> **The problem**:
If a line below includes the string "calSamples", copy it.

> **Stored data entries**:
——
-- ==== Sys2Proof/Tests/Slice0.lean ====
section
/-! SUPPORT. Tests whose expected results are the spec's own vectors (spec/95_test_vectors.md) or hand work from its rules, the smoke tests of the checks, and one witness for each obligation that has hypotheses. -/

namespace Sys2Proof.Tests

open Sys2Proof.Machine

/-! ### States -/

/-- The state an outcome answers, if it answers one. -/
def after : Host.Outcome State Fault Refusal → Option State
  | .next s => some s
  | .fault _ => none
  | .refused _ => none

/-- RUN0 of 95_test_vectors.md section 0. -/
def run0 : State :=
  { State.reset with mode := .run, calCount := 20#5, zeroOffset := Vector.replicate 4 2048#16 }

/-- RUN0 with `SNAP_CNT` = 19 and `REPOLL_CNT` = 99: the next tick is a re-poll and a boundary. -/
def run99 : State := { run0 with snapCnt := 19#5, repollCnt := 99#7 }

/-- RUN0 with `CONV_BUSY` = 1. -/
def busy0 : State := { run0 with convBusy := true }

/-- RUN0 with a packet that the transport owns: the all-zero packet of 95_test_vectors.md, S4. -/
def owned0 : State :=
  { run0 with
    txBusy := true, frameValid := true, txLen := 21#6
    chScaled := Vector.replicate 4 0#16
    txBuf := Vector.ofFn fun k : Fin 37 =>
      ([0x42#8, 0x3A#8, 0x30#8, 0x30#8, 0x30#8, 0x30#8, 0x30#8, 0x30#8, 0x30#8, 0x30#8, 0x2C#8, 0x41#8,
        0x3A#8, 0x30#8, 0x2C#8, 0x30#8, 0x2C#8, 0x30#8, 0x2C#8, 0x30#8, 0x0A#8] : List Byte).getD k 0#8 }

/-- RUN0 while halted. -/
def halted0 : State := { run0 with halted := true }

/-- Calibration with one reading to come and the sums at their bound. -/
def cal19 : State :=
  { State.reset with calCount := 19#5, calSum := Vector.replicate 4 (BitVec.ofNat 32 (19 * 65535)) }

/-- RUN0 with channel 3's latch set. -/
def pending3 : State :=
  { run0 with edgePending := #v[false, false, false, true, false, false, false, false] }

/-- RUN0 with `DEB_REMAIN[3]` = n. -/
def counting3 (n : Nat) : State :=
  { run0 with debRemain := #v[0#4, 0#4, 0#4, BitVec.ofNat 4 n, 0#4, 0#4, 0#4, 0#4] }

/-- The test configuration of 95_test_vectors.md: `AXIS_MAP` = IDENTITY. -/
def identityConfig : Config := { Config.jic with axisMap := AxisMap.identity }

/-- The configuration of vector S3. -/
def swappedConfig : Config :=
  { Config.jic with axisMap := { src := #v[1, 0, 3, 2], sgn := #v[.minus, .plus, .plus, .minus] } }

/-! ### Decoding: words written out from R57 to R61, and the table of 95_test_vectors.md -/

theorem test_decode_reset : decode [0b1111000000000000#16] = .ok (.reset, []) := rfl
theorem test_decode_edge : decode [0b0001000000000111#16] = .ok (.edge 7, []) := rfl
theorem test_decode_tick : decode [0b0010000010100101#16] = .ok (.tick 0b10100101#8, []) := rfl
theorem test_decode_conv :
    decode [0b0011000000000000#16, 0x0800#16, 0x09F4#16, 0x0000#16, 0xFFFF#16] =
      .ok (.convDone 2048#16 2548#16 0#16 65535#16, []) := rfl
theorem test_decode_txdone : decode [0b0100000000000000#16] = .ok (.txDone, []) := rfl
theorem test_decode_fault : decode [0b0101000000000000#16] = .ok (.platformFault, []) := rfl

theorem test_decode_reserved :
    decode [0x0000#16] = .error (.reserved 0x0000#16) ∧
    decode [0x6000#16] = .error (.reserved 0x6000#16) ∧
    decode [0xA123#16] = .error (.reserved 0xA123#16) ∧
    decode [0xE000#16] = .error (.reserved 0xE000#16) := ⟨rfl, rfl, rfl, rfl⟩

theorem test_decode_ill_formed :
    decode [0x1008#16] = .error (.illFormed 0x1008#16) ∧
    decode [0x2100#16] = .error (.illFormed 0x2100#16) ∧
    decode [0x3001#16, 0#16, 0#16, 0#16, 0#16] = .error (.illFormed 0x3001#16) ∧
    decode [0x3000#16, 0x0800#16, 0x0800#16] = .error (.illFormed 0x3000#16) ∧
    decode [0xF001#16] = .error (.illFormed 0xF001#16) ∧
    decode [0x4010#16] = .error (.illFormed 0x4010#16) ∧
    decode [0x5800#16] = .error (.illFormed 0x5800#16) := ⟨rfl, rfl, rfl, rfl, rfl, rfl, rfl⟩

/-- R63: bytes are most significant first; a byte left over is no word. -/
theorem test_decode_bytes :
    decodeBytes [0x10#8, 0x02#8] = .ok (.edge 2, []) ∧
    decodeBytes [0x10#8] = .error (.oddByte 0x10#8) := ⟨rfl, rfl⟩

theorem test_decode_stream :
    decodeStream 3 0 [0xF000#16, 0x1002#16, 0x0000#16] =
      ([.reset, .edge 2], some (.reserved 0#16, 2)) := rfl

theorem test_table_word :
    decodeTableWord 16 0x1005 = some (.edge 5) ∧
    decodeTableWord 16 0x3000 = some (.convDone 0#16 0#16 0#16 0#16) ∧
    decodeTableWord 16 0x1008 = none := by decide

/-! ### The checks refuse ill-formed terms (00_scope.md R8, R9) -/

theorem smoke_constraints :
    ({ Config.jic with debTicks := 0 } : Config).meetsConstraints = false ∧
    ({ Config.jic with snapPeriod := 0 } : Config).meetsConstraints = false ∧
    ({ Config.jic with repollPeriod := 0 } : Config).meetsConstraints = false ∧
    ({ Config.jic with calSamples := 0 } : Config).meetsConstraints = false ∧
    ({ Config.jic with scaleDen := 0 } : Config).meetsConstraints = false ∧
    ({ Config.jic with axisMap := { AxisMap.identity with src := #v[0, 1, 2, 2] } } :
      Config).meetsConstraints = false := by decide

theorem smoke_widths :
    ({ Config.jic with nBtn := 9 } : Config).fitsWidths = false ∧
    ({ Config.jic with nAx := 5 } : Config).fitsWidths = false ∧
    ({ Config.jic with debTicks := 16 } : Config).fitsWidths = false ∧
    ({ Config.jic with snapPeriod := 33 } : Config).fitsWidths = false ∧
    ({ Config.jic with repollPeriod := 129 } : Config).fitsWidths = false ∧
    ({ Config.jic with calSamples := 32 } : Config).fitsWidths = false ∧
    ({ Config.jic with rawW := 12 } : Config).fitsWidths = false ∧
    ({ Config.jic with offW := 12 } : Config).fitsWidths = false ∧
    ({ Config.jic with scaledW := 8 } : Config).fitsWidths = false := by decide

theorem smoke_identity_is_well_formed : identityConfig.wellFormed = true := by decide

/-! ### Steps: the vectors of 95_test_vectors.md -/

/-- E1. -/
theorem test_edge_latches :
    (after (exec (.edge 2) run0)).map (·.edgePending) =
      some #v[false, false, true, false, false, false, false, false] := by decide

/-- E4. -/
theorem test_edge_halted : after (exec (.edge 1) halted0) = some halted0 := by decide

/-- T1 and T4: arm and decrement in one tick. -/
theorem test_tick_arms :
    (after (exec (.tick 0xFF#8) pending3)).map
      (fun t => (t.edgePending[3], t.debRemain[3], t.stable[3], t.snapCnt, t.repollCnt)) =
      some (false, 14#4, false, 1#5, 1#7) := by decide

/-- T5 and T6 in one: a re-poll tick at a boundary, with a window running on channel 3 and a missed
press on channel 4. -/
theorem test_tick_repolls_then_snapshots :
    (after (exec (.tick 0xE7#8)
      { run99 with debRemain := #v[0#4, 0#4, 0#4, 4#4, 0#4, 0#4, 0#4, 0#4] })).map
      (fun t => ((t.debRemain[3], t.stable[3], t.stable[4]), t.btnSnap[4], t.trace)) =
      some ((3#4, false, true), true, [.convStart]) := by decide

/-- C1. -/
theorem test_conv_accumulates :
    (after (exec (.convDone 100#16 200#16 300#16 65535#16) State.reset)).map
      (fun t => (t.calCount, t.calSum, t.mode)) =
      some (1#5, #v[100#32, 200#32, 300#32, 65535#32], .cal) := by decide

/-- C2, all readings 65535: the largest sum. -/
theorem test_conv_ends_calibration :
    (after (exec (.convDone 65535#16 65535#16 65535#16 65535#16) cal19)).map
      (fun t => (t.mode, t.zeroOffset, t.snapCnt, t.repollCnt)) =
      some (.run, Vector.replicate 4 65535#16, 0#5, 0#7) := by decide

/-- S2: the extremes, with no clamp. -/
theorem test_conversion_extremes :
    (let t := conversionStep identityConfig (samples 65535#16 0#16 2191#16 2192#16)
        { busy0 with zeroOffset := #v[0#16, 65535#16, 2048#16, 2048#16] }
     (t.frame.ax.toList.map BitVec.toInt, t.txLen, t.txBuf.toList.take 28, t.trace)) =
    ([3199, -3199, 0, 7], 28#6,
      [0x42#8, 0x3A#8, 0x30#8, 0x30#8, 0x30#8, 0x30#8, 0x30#8, 0x30#8, 0x30#8, 0x30#8, 0x2C#8, 0x41#8,
       0x3A#8, 0x33#8, 0x31#8, 0x39#8, 0x39#8, 0x2C#8, 0x2D#8, 0x33#8, 0x31#8, 0x39#8, 0x39#8, 0x2C#8,
       0x30#8, 0x2C#8, 0x37#8, 0x0A#8], [.txStart 28]) := by decide

/-- S3: another `AXIS_MAP`. -/
theorem test_conversion_remaps :
    (let t := conversionStep swappedConfig (samples 2548#16 2048#16 1904#16 4095#16) busy0
     (t.chScaled.toList.map BitVec.toInt, t.frame.ax.toList.map BitVec.toInt, t.txLen)) =
    ([24, 0, -7, 99], [0, 24, 99, 7], 23#6) := by decide

/-- X1. -/
theorem test_txdone_releases :
    (after (exec .txDone owned0)).map (fun t => (t.txBusy, t.txLen)) = some (false, 21#6) := by decide

/-- F1, its first event. -/
theorem test_fault_halts : after (exec .platformFault run0) = some halted0 := by decide

/-- F2, the fields that RESET0 gives a value. -/
theorem test_reset_leaves_halted :
    (after (exec .reset { halted0 with snapCnt := 7#5 })).map
      (fun t => (t.mode, t.halted, t.snapCnt, t.calCount, t.txLen, t.frameValid)) =
      some (.cal, false, 0#5, 0#5, 0#6, false) := by decide

/-- The rows of 41_axis_scaler.md R94's table that show the rounding. -/
theorem test_scale_rounds_toward_zero :
    ([143, 144, -144, 500, -500, 2047, 4095, 65535, -65535].map (scaleDelta Config.jic)) =
      [6, 7, -7, 24, -24, 99, 199, 3199, -3199] := by decide

/-- The third row of 95_test_vectors.md's rendering table. -/
theorem test_render_row :
    render { btn := #v[true, false, false, false, false, false, false, true],
             ax := #v[100#16, BitVec.ofInt 16 (-100), 7#16, BitVec.ofInt 16 (-7)] } =
      [0x42#8, 0x3A#8, 0x31#8, 0x30#8, 0x30#8, 0x30#8, 0x30#8, 0x30#8, 0x30#8, 0x31#8, 0x2C#8, 0x41#8,
       0x3A#8, 0x31#8, 0x30#8, 0x30#8, 0x2C#8, 0x2D#8, 0x31#8, 0x30#8, 0x30#8, 0x2C#8, 0x37#8, 0x2C#8,
       0x2D#8, 0x37#8, 0x0A#8] := by decide

/-- R71: an illegal packet (a leading zero in the first number) is no packet. -/
theorem test_parse_refuses_leading_zero :
    parsePacket [0x42#8, 0x3A#8, 0x30#8, 0x30#8, 0x30#8, 0x30#8, 0x30#8, 0x30#8, 0x30#8, 0x30#8, 0x2C#8,
      0x41#8, 0x3A#8, 0x30#8, 0x37#8, 0x2C#8, 0x30#8, 0x2C#8, 0x30#8, 0x2C#8, 0x30#8, 0x0A#8] = none := by
  decide

/-- Q1's order: the completion before the tick. -/
theorem test_serialise_order :
    serialise { rst := false, edge := 0x40#8, tick := true, pin := 0xFF#8, convDone := true,
                raw := Vector.replicate 4 2048#16, txDone := true, platFault := false } =
      [.txDone, .convDone 2048#16 2048#16 2048#16 2048#16, .tick 0xFF#8, .edge 6] := by decide

/-- The first step after reset takes the presented event. -/
theorem test_fetch_word :
    after (step (State.reset.withFetchWord 16 0x1005)) = after (exec (.edge 5) { State.reset with pos := 1 }) := by
  decide

/-! ### Witnesses: states and operands that meet an obligation's hypotheses -/

/-- DecodedWordsAreTheEncoding, StepRunsTheDecodedEvent. -/
theorem witness_decodes :
    decode ({ run0 with stream := [0x3000#16, 1#16, 2#16, 3#16, 4#16, 0x4000#16] } : State).stream =
      .ok (.convDone 1#16 2#16 3#16 4#16, [0x4000#16]) := rfl

/-- BadWordsAreRefusedByNameAndPosition, the reserved words at the ends of their range. -/
theorem witness_reserved_words :
    step { run0 with stream := [0x0FFF#16] } = .refused (.reserved 0x0FFF#16 0) ∧
    step { run0 with stream := [0x6000#16, 0x1000#16], pos := 9 } = .refused (.reserved 0x6000#16 9) ∧
    step { run0 with stream := [0xEFFF#16] } = .refused (.reserved 0xEFFF#16 0) := ⟨rfl, rfl, rfl⟩

/-- BadWordsAreRefusedByNameAndPosition, each kind of ill-formed word at a boundary value. -/
theorem witness_ill_formed_words :
    step { run0 with stream := [0x1008#16] } = .refused (.illFormed 0x1008#16 0) ∧
    step { run0 with stream := [0x2100#16] } = .refused (.illFormed 0x2100#16 0) ∧
    step { run0 with stream := [0xF001#16] } = .refused (.illFormed 0xF001#16 0) ∧
    step { run0 with stream := [0x3000#16, 0#16, 0#16, 0#16] } =
      .refused (.illFormed 0x3000#16 0) := ⟨rfl, rfl, rfl, rfl⟩

/-- EventWordsAreTheTableRows, both sides: a row's word, and a word of no row. -/
theorem witness_table_rows :
    opcodeRows.any (matchesRow 0x1007#16) = true ∧ opcodeRows.any (matchesRow 0x1008#16) = false := by
  decide

/-- ByteStreamsAreMostSignificantFirst: the second word of a stream. -/
theorem witness_word_in_stream : ([0xF000#16, 0x1002#16] : List Word)[1]? = some 0x1002#16 := rfl

/-- IdleStepHoldsTheState. -/
theorem witness_idle : State.reset.stream = [] := rfl

/-- SteppingWordsRefinesRunningEvents. -/
theorem witness_stream_of_events :
    ({ run0 with stream := [0x1002#16, 0x20FF#16, 0x4000#16] } : State).stream =
      encodeAll [.edge 2, .tick 0xFF#8] ++ [0x4000#16] := rfl

/-- EdgeSetsOnlyItsLatch, both clauses, and another channel. -/
theorem witness_edge : run0.halted = false ∧ halted0.halted = true ∧ (7 : Fin 8) ≠ 0 := by decide

/-- TickConsumesLatchesAndArms: a tick that is taken, a latch that is set and one that is not. -/
theorem witness_tick_taken :
    pending3.mode = .run ∧ pending3.halted = false ∧ pending3.edgePending[(3 : Fin 8)] = true ∧
    pending3.edgePending[(0 : Fin 8)] = false := by decide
——
> **Response to this exercise**:
    ({ Config.jic with calSamples := 0 } : Config).meetsConstraints = false ∧
    ({ Config.jic with calSamples := 32 } : Config).fitsWidths = false ∧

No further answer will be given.